Exercise instructions
From the first line of the material through the line containing "((setAt buildDev 0", restate everything word for word and nothing more.

Data shown

theorem wit_SetsAtWork :
    -- a contact sheet of two samples, one outside
    (1 ≤ (set0 0).desc.l ∧ (∀ x ∈ ([(16384, 0)] : List (Nat × Nat)), 256 * (set0 0).desc.w ≤ x.1 ∨ 256 * (set0 0).desc.h ≤ x.2)) ∧
    -- builds: of a grid set, of one position, of one that may not be read
    (let e : SetEntry := { set0 1 with desc := { (set0 1).desc with grid := true } }
     (setAt (sdev [setH] e) 0 5).state = 1 ∧ (setAt (sdev [setH] e) 0 5).desc.grid = true ∧
     ∀ k ∈ (sdev [setH] e).blocks, ∀ g ∈ k.groups, g.cmd = none) ∧
    ((setAt buildDev 0 5).state = 1 ∧ (∀ k ∈ buildDev.blocks, ∀ g ∈ k.groups, g.cmd = none) ∧ (setAt buildDev 0 5).desc.grid = false ∧
      ∃ d, (buildRun (buildDev.buildReq 0 5) (setAt buildDev 0 5).desc).run' buildDev = (.ok [(0, 0)], d) ∧ d.blocks = buildDev.blocks ∧ setAt d 0 5 = setAt buildDev 0 5) ∧
    (let d : Dev := { buildDev with tlb := [{ peerPage with leaf := { peerPage.leaf with r := false } }] }
     ∃ d', (buildRun (d.buildReq 0 5) (setAt d 0 5).desc).run' d = (.error (.perm 0x2100000), d') ∧ d'.blocks = d.blocks ∧ setAt d' 0 5 = setAt d 0 5) ∧
    -- the first triangle of a closed stream
    (let d := sdev [setH] closedSet
     (setAt d 0 5).state = 3 ∧ (setAt d 0 5).closed = true ∧ tri0 ∈ (setAt d 0 5).stream ∧ (∀ u ∈ (setAt d 0 5).stream, u ≠ tri0 → False) ∧
     d.clears 0 (BitVec.ofNat 32 (5 + 256 * (setAt d 0 5).gen)) = []) ∧
    -- a coverage test and a fragment group
    (let d := sdev [setH] (workSet false)
     (setAt d 0 5).work.find? (fun y => decide (y.id = 4)) = some work0 ∧ work0.tested = false) ∧
    (let d := sdev [setH] (workSet true)
     ((setAt d 0 5).work.find? (fun y => decide (y.id = 4))).map (·.groups) = some (chunk0.groups tri0) ∧ (chunk0.groups tri0).length = 1 ∧
     (∀ y ∈ (setAt d 0 5).work, y.prim < 0 → False) ∧ (0 : Nat) / 4 = (d.part 0).ownerOf 0 ∧ d.slotFree 0 0 3 = true) ∧
    (List.replicate 64 (7 : Word)).length = 64 ∧
    -- a held result that has its turn
    (heldDev.findHeld 9 = some (0, 5, held0) ∧ heldDev.blocks[held0.blk]?.isSome = true ∧ (∀ w ∈ (setAt heldDev 0 5).work, w.chunk = 0 → w.id < 4 → False) ∧
      (∀ y ∈ (setAt heldDev 0 5).held, ¬ (y.work < held0.work ∨ (y.work = held0.work ∧ y.blk = held0.blk ∧ y.op < held0.op))) ∧ held0.desc.comp = false ∧
      (heldDev.probe (blk.req 0 9 (4096 * 0) heldDev) .write held0.touches).isNone = true ∧ appliedB = true) ∧
    -- the waits of the set instructions
    (AtSet (.ssetBind 48) (set0 1) (fun _ => isSetOp (.ssetBind 48) = true) ∧ AtSet (.ssetNew 48 60) (set0 2) (fun _ => True) ∧
      AtSet (.ssetNew 48 60) { workSet true with closed := true, work := [{ work0 with tested := true, running := [1] }] }
        (fun d => d.blocks[1]? = none) ∧
      AtSet (.ssetBuild 48) (set0 4) (fun _ => True) ∧ AtSet (.ssetBuild 48) { set0 3 with closed := true } (fun _ => (set0 3).stream = [] ∧ (set0 3).work = []) ∧
      AtSet (.ssetBind 48) (set0 4) (fun _ => True) ∧
      AtSet (.rdecomp 48) (set0 2) (fun _ => ([setH, 0, 0] : List Word).getD 2 0 = 0 ∧ (set0 2).desc.comp = false) [setH, 0, 0]) ∧
    -- a point lookup at the middle of a 16 by 16 texture
    (texDev.cmds.find? (fun c => decide (c.op = 7)) =
        some ⟨7, 0, 0, 1, [.v 4, .v 5, .v 6, .v 7], .tex ⟨none, true, .point, texDesc, [(0, 0x3F000000, 0x3F000000, 0)], [], 0⟩⟩ ∧
      texDev.blocks[0]? = some blk ∧ texDev.predDone 0 = true ∧ (textureOf texDesc).fmt = 0 ∧ (textureOf texDesc).tiled = false ∧ (textureOf texDesc).wru = 0 ∧ (textureOf texDesc).wrv = 0 ∧
      (f32.read (0 : Word).toNat).isNumber = true ∧
      ∃ d1, Yields (rdWord (blk.req 0 3 (64 * 7) texDev) ((textureOf texDesc).start 0 + 8 * ((4 * 16 + 15) / 16 * 16) + 4 * 8)) texDev (255, 0) d1 ∧ d1.parks = []) := by
  refine ⟨by decide, by decide, ⟨rfl, by decide, rfl, buildOk⟩, ⟨_, rfl, rfl, rfl⟩, by decide, ⟨rfl, rfl⟩, by decide, rfl,
    ⟨rfl, by decide, by decide, by decide, rfl, by decide +kernel, by decide +kernel⟩,
    ⟨⟨meetsUnit _ _, rfl, rfl, rfl, rfl⟩, ⟨meetsUnit _ _, rfl, rfl, rfl, trivial⟩, ⟨meetsUnit _ _, rfl, rfl, rfl, rfl⟩, ⟨meetsUnit _ _, rfl, rfl, rfl, trivial⟩,
      ⟨meetsUnit _ _, rfl, rfl, rfl, rfl, rfl⟩, ⟨meetsUnit _ _, rfl, rfl, rfl, trivial⟩, ⟨meetsUnit _ _, rfl, rfl, rfl, rfl, rfl⟩⟩,
    rfl, rfl, rfl, rfl, rfl, rfl, rfl, by decide, ⟨_, yields (by decide +kernel), by decide +kernel⟩⟩

/-! ### Launches and blocks -/

/-- Little-endian bytes that are not zero, at an address. -/
def leBytes (a n x : Nat) : Memory := ((List.range n).map (fun i => (a + i, BitVec.ofNat 8 (x / 256 ^ i)))).filter (fun y => decide (y.2 ≠ 0))
def queue0 : Queue := { Queue.init with en := true, ring := 0x1000, size := 16, tail := 1, cpl := 0x3000 }
/-- Queue 0 of partition 0, whose ring entry names a record at an address of the device's page. -/
def queuePart : Part := { fetchPart with cfg := { fetchPart.cfg with queues := [0] } }
def queueDev (rec : Nat) (hbm : Memory) : Dev := { Dev.cleared with parts := [(0, queuePart)], queues := [(0, queue0)], tlb := [rwPage], hbm := leBytes 0x1000 8 rec ++ hbm }
def ringB (d : Dev) (rec : Nat) (c : Checked → Bool) : Bool :=
  match ((ringEntry (d.queueReq 0) 0x1000).run.run d).1 with
  | .ok (some y) =>
    let d1 := after (ringEntry (d.queueReq 0) 0x1000) d
    decide (y = (rec, none)) &&
    (match ((readLaunch (d.queueReq 0) 0 rec).run.run d1).1 with
      | .ok x =>
        let d2 := after (readLaunch (d.queueReq 0) 0 rec) d1
        c x && decide (d2.launches = d.launches ∧ d2.queues = d.queues ∧ d2.parts = d.parts ∧ d2.cycle = d.cycle)
      | _ => false)
  | _ => false
/-- The entry and its record are read. -/
abbrev ReadsRecord (d : Dev) (rec : Nat) (c : Checked → Bool) : Prop := ∃ x d1 d2, Yields (ringEntry (d.queueReq 0) 0x1000) d (some (rec, none)) d1 ∧
  Yields (readLaunch (d.queueReq 0) 0 rec) d1 x d2 ∧ c x = true ∧ d2.launches = d.launches ∧ d2.queues = d.queues ∧ d2.parts = d.parts ∧ d2.cycle = d.cycle
theorem ringB_ok {d : Dev} {rec : Nat} {c : Checked → Bool} (h : ringB d rec c = true) : ReadsRecord d rec c := by
  unfold ringB at h
  split at h
  · rename_i y hy
    simp only [Bool.and_eq_true, decide_eq_true_eq] at h
    split at h
    · rename_i x hx
      simp only [Bool.and_eq_true, decide_eq_true_eq] at h
      have h1 : Yields (ringEntry (d.queueReq 0) 0x1000) d (some (rec, none)) (after (ringEntry (d.queueReq 0) 0x1000) d) := by
        unfold Yields; rw [← h.1, ← hy]; rfl
      refine ⟨x, _, _, h1, ?_, h.2⟩
      unfold Yields; rw [← hx]; rfl
    · exact absurd h.2 (by simp)
  · cases h

/-- A launch of 8 blocks whose range is cluster 0's; its class. -/
def launch8 (kind cls : Nat) : Launch :=
  { fetchLaunch with lrec := { fetchRecord with kind := kind, cscr := 8, cshr := 0, extx := 2, exty := 2, extz := 2, flags := BitVec.ofNat 16 (2 * cls) }, started := false, ranges := [(0, 0, 8)] }
def launchDev (l : Launch) : Dev := { dev with launches := [l], queues := [(0, queue0)], blocks := [], cur := none }
abbrev Placeable (d : Dev) (r : LRecord) (cores : List Nat) : Prop := r.coresNeeded (d.part 0).shadowUnits = some cores.length ∧
  (d.part 0).coresOk cores.length cores = true ∧ ∀ c ∈ cores, ∀ o, (d.core c).offer = some o → o.launch = 0 ∧ o.lin = 0
def fullCore : CoreSt := { CoreSt.init with units := [(0, 1000, 5)] }
/-- A staging block with regions out, zero and in. -/
def stageK (n : Nat) : Block :=
  { blk with life := .staging, groups := [], staged := n, regions := [⟨0x1000, 8, 16, 0, 1, false, false, 0, 0, 0⟩, ⟨0, 8, 32, 1, 3, false, false, 0, 0, 0⟩,
    ⟨0x1000, 8, 0xFFFF8, 0, 0, false, false, 0, 0, 0⟩] }
def stageDev (n : Nat) (poison : FMap Nat := []) : Dev := { dev with blocks := [stageK n], tlb := [rwPage], hbm := [(0x1000, 1)], hbmP := poison }
/-- A piece, word by word: the device before each word is read, what is read, and the device after. -/
def stageRegion : Region := ⟨0x1000, 8, 0xFFFF8, 0, 0, false, false, 0, 0, 0⟩
def pageRegion : Region := { stageRegion with src := 0xFFFC }
def pageDev : Dev := { stageDev 0 with blocks := [{ stageK 0 with regions := [pageRegion] }] }
def stageRd (src : Nat) (d : Dev) (j : Nat) : Except Stop (Word × Nat) × Dev :=
  (rdWordAt (((d.blocks[0]?).getD blk).req ((d.blocks[0]?).getD blk).home 1 (4096 * 0 + 4095) d) (src + 4 * (0 + j))).run' d
def stageNth (src : Nat) (d : Dev) (j : Nat) : Word × Nat := match (stageRd src d j).1 with
  | .ok w => w
  | .error _ => (0, 0)
def stageH (x : Region) (d : Dev) : Nat → Dev
  | 0 => d
  | j + 1 =>
    let e := stageH x d j
    ((stageRd x.src e j).2.stagePut 0 ((e.blocks[0]?).getD blk) x (x.off + 4 * (0 + j)) (stageNth x.src e j)).modBlock 0
      (fun k => { k with stageAt := k.stageAt + 1 })
/-- The first `m` words are read, with these poisons. -/
def stageB (x : Region) (d : Dev) (ps : List Nat) : Bool := ps.zipIdx.all (fun y =>
  let e := stageH x d y.2
  (match stageRd x.src e y.2 with
    | (.ok w, g) => decide (w.2 = y.1 ∧ g.blocks = e.blocks)
    | _ => false) && (e.blocks[0]?).isSome)
abbrev Stages (x : Region) (d : Dev) (ps : List Nat) : Prop := ∀ j p, ps[j]? = some p → ∃ kj, (stageH x d j).blocks[0]? = some kj ∧
  (stageRd x.src (stageH x d j) j).2.blocks = (stageH x d j).blocks ∧
  (rdWordAt (kj.req kj.home 1 (4096 * 0 + 4095) (stageH x d j)) (x.src + 4 * (0 + j))).run' (stageH x d j) =
    (.ok (stageNth x.src (stageH x d j) j), (stageRd x.src (stageH x d j) j).2) ∧
  (stageNth x.src (stageH x d j) j).2 = p ∧
  stageH x d (j + 1) = ((stageRd x.src (stageH x d j) j).2.stagePut 0 kj x (x.off + 4 * (0 + j)) (stageNth x.src (stageH x d j) j)).modBlock 0
    (fun k => { k with stageAt := k.stageAt + 1 })
theorem stageB_ok {x : Region} {d : Dev} {ps : List Nat} (h : stageB x d ps = true) : Stages x d ps := by
  intro j p hj
  have hj' : (p, j) ∈ ps.zipIdx := List.mem_zipIdx_iff_getElem?.mpr hj
  have := List.all_eq_true.mp h _ hj'
  simp only [Bool.and_eq_true] at this
  obtain ⟨h1, h2⟩ := this
  obtain ⟨kj, hk⟩ := Option.isSome_iff_exists.mp h2
  split at h1
  · rename_i w g hr
    obtain ⟨h3, h4⟩ := of_decide_eq_true h1
    have hn : stageNth x.src (stageH x d j) j = w := by unfold stageNth; rw [hr]
    refine ⟨kj, hk, by rw [hr]; exact h4, ?_, by rw [hn]; exact h3, ?_⟩
    · rw [hn]
      show _ = (_, (stageRd x.src (stageH x d j) j).2)
      rw [hr, ← hr]
      unfold stageRd
      rw [hk]; rfl
    · show ((stageRd x.src (stageH x d j) j).2.stagePut 0 (((stageH x d j).blocks[0]?).getD blk) x _ _).modBlock 0 _ = _
      rw [hk]; rfl
  · cases h1
/-- A completed launch's record write, word by word. -/
def doneLaunch : Launch := { fetchLaunch with ranges := [], entry := 0 }
def doneDev : Dev := { dev with launches := [doneLaunch], queues := [(0, { queue0 with head := 1 })], blocks := [], cur := none, tlb := [rwPage] }
def doneReq : Req := { doneDev.queueReq 0 with part := 0, seq := 0 }
def written : Nat → Dev
  | 0 => doneDev
  | n + 1 => after (wrWordAt doneReq (0x3000 + 4 * n) ((recordOf doneLaunch).getD n 0, 0)) (written n)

Task output
theorem wit_SetsAtWork :
    -- a contact sheet of two samples, one outside
    (1 ≤ (set0 0).desc.l ∧ (∀ x ∈ ([(16384, 0)] : List (Nat × Nat)), 256 * (set0 0).desc.w ≤ x.1 ∨ 256 * (set0 0).desc.h ≤ x.2)) ∧
    -- builds: of a grid set, of one position, of one that may not be read
    (let e : SetEntry := { set0 1 with desc := { (set0 1).desc with grid := true } }
     (setAt (sdev [setH] e) 0 5).state = 1 ∧ (setAt (sdev [setH] e) 0 5).desc.grid = true ∧
     ∀ k ∈ (sdev [setH] e).blocks, ∀ g ∈ k.groups, g.cmd = none) ∧
    ((setAt buildDev 0 5).state = 1 ∧ (∀ k ∈ buildDev.blocks, ∀ g ∈ k.groups, g.cmd = none) ∧ (setAt buildDev 0 5).desc.grid = false ∧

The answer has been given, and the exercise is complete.